100 min | PG-13 | January 19, 2026 | Amazon MGM Studios

Minority Report meets Judge Dredd meets GenZ phone addiction. Interesting premise undermined by a telegraphed twist and too many cop movie tropes.

The concept here is genuinely clever. An AI judge system that gives defendants 90 minutes to prove their innocence, with a detective who championed the system now strapped to the chair himself. It’s the kind of high-concept sci-fi premise that writes itself. And for stretches, it works.

Rebecca Ferguson is the surprise standout. Her AI Judge Maddox could have been a nothing role. Instead she brings real presence to what amounts to a face on a screen. Chris Pratt delivers more range than expected given he’s basically chained to a chair for the runtime. The constrained setting forces actual performance work rather than quip delivery.

The movie can’t decide if cops are heroes or villains. It fetishizes the badge in one scene, then condemns the whole system in the next.
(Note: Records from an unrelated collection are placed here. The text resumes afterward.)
/-- A queue whose configuration a commit has changed: the descriptor in progress ends with ABORTED, and HEAD and TAIL
return to 0. `old` is the state before the commit. (DESIGN CHOICE: log entry 95) -/
def dmaAborted (old : State) (q : Fin 16) (s : State) : State :=
  let x := s.dmaQ q
  let s1 :=
    match x.cur with
    | some d =>
      -- the words taken so far are written; status goes to the ring in force before the commit
      let l := shelfBytes x
      let n := x.moved + l.length
      let w := hostWrite (descAt old q x.head.toNat + 0x18)
        (leBytes 4 (flagAborted + 2 ^ 31) ++ leBytes 4 n) false (hostWrite d.hostAddr.toNat l false s)
      let w1 := w.modDma q fun x =>
        { x with
          bytes := x.bytes + BitVec.ofNat 64 n, descs := x.descs + 1, flags := BitVec.ofNat 6 flagAborted }
      if descIrq d then setEvt w1 (dmaPage q) (dmaEvt q 0) else w1
    | none => s
  s1.modDma q fun x =>
    { x with
      head := 0, tail := 0, stopReq := false, taken := [], cur := none, moved := 0, soFar := 0, state := .disabled
      conflict := false }

/-- The queue runs under its new configuration, unless another SHELF queue is bound to its bay. -/
def dmaEnabled (q : Fin 16) (s : State) : State :=
  if !dmaEnable s q then s
  else if dmaType s q = 2 ∧ bayBound s q then s.modDma q fun x => { x with conflict := true }
  else s.modDma q fun x => { x with state := .idle }

/-- The queues that a commit has changed, in ascending number, so that the lower-numbered one is bound (R392). (DESIGN
CHOICE: log entry 95) -/
def dmaChanged (old : State) (l : List (Fin 16)) (s : State) : State :=
  (s.each l (dmaAborted old)).each l dmaEnabled

/-! ## MSI-X (R393, R394) -/

/-- A pending message of an unmasked vector is sent. -/
def msixSend (v : Fin 64) (s : State) : State :=
  let e := s.host.msix[v]
  if s.host.msixEn && !s.host.funcMask && !e.masked && e.pend then
    (s.modHost fun h => { h with msix := vmod h.msix v fun e => { e with pend := false } }).modOut fun o =>
      { o with msgs := o.msgs ++ [{ vector := BitVec.ofNat 6 v.val, addr := e.addr, data := e.data }] }
  else s

/-- A vector is unmasked. -/
def msixUnmask (v : Fin 64) (s : State) : State :=
  msixSend v (s.modHost fun h => { h with msix := vmod h.msix v fun e => { e with masked := false } })

def execMsixUnmask (v : Fin 64) (s : State) : Ret := .next (request .msix (0x40C + 16 * v.val) .write (msixUnmask v) s)

/-- BUS_MASTER_ENABLE_CHANGE: the configuration space takes Bus Master Enable, the MSI-X controls and the others. The
bases of the BARs keep the alignment of their sizes (R380). (PRESUMED: log entry 30) -/
def busMaster (on : Bool) (msix : MsixCtl) (ctl : CfgCtl) (s : State) : State :=
  let s1 := s.modHost fun h =>
    { h with
      bme := on, msixEn := msix.en, funcMask := msix.mask
      ctl := { ctl with bar0 := ctl.bar0 >>> 24 <<< 24, bar2 := ctl.bar2 >>> 36 <<< 36 }
      heldWrites := if on then [] else h.heldWrites
      dma := h.dma.map fun x =>
        match x.state with
        | .active => if on then x else { x with state := .paused }
        | .paused => if on then { x with state := .active } else x
        | .disabled | .idle | .halted => x }
  let s2 := if on then s1.modOut fun o => { o with writes := o.writes ++ s.host.heldWrites } else s1
  s2.each (allFin 64) msixSend

def execBusMasterEnableChange (on : Bool) (msix : MsixCtl) (ctl : CfgCtl) (s : State) : Ret :=
  .next (if domUp s 1 then busMaster on msix ctl s else s)

/-! ## The configuration header (R378 to R380) -/

def vendorId : Nat := 0x1E7A
def deviceId : Nat := 0x0512
def revisionId : Nat := 0x21
def classCode : Nat := 0x118000

/-- A doubleword of the Type 0 configuration header, by its number: the identity of R379, Command with Memory Space
Enable and Bus Master Enable, and the BARs of R380. Interrupt Pin, BAR4, BAR5 and the expansion ROM read 0. (PRESUMED:
log entry 30) -/
def configWord (s : State) (n : Nat) : Word :=
  let h := s.host
  match n with
  | 0 => BitVec.ofNat 32 (deviceId * 2 ^ 16 + vendorId)
  | 1 => (if h.ctl.memSpace then 2 else 0) ||| (if h.bme then 4 else 0)
  | 2 => BitVec.ofNat 32 (classCode * 2 ^ 8 + revisionId)
  | 4 => lo32 h.ctl.bar0 ||| 0x4
  | 5 => hi32 h.ctl.bar0
  | 6 => lo32 h.ctl.bar2 ||| 0xC
  | 7 => hi32 h.ctl.bar2
  | 11 => BitVec.ofNat 32 (deviceId * 2 ^ 16 + vendorId)
  | _ => 0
Jarring tonal whiplash that never resolves. And the third act twist is visible from orbit. Everything in acts one and two points directly at it. When it lands, you’re already past caring.

There’s a good movie in here trying to get out. The updated police procedural angle has legs. But they stuffed in every cop movie cliche they could find, and the drama gets overwrought. Trim the fat, cut the obvious twist, and this could have been something. Instead it’s solidly fine.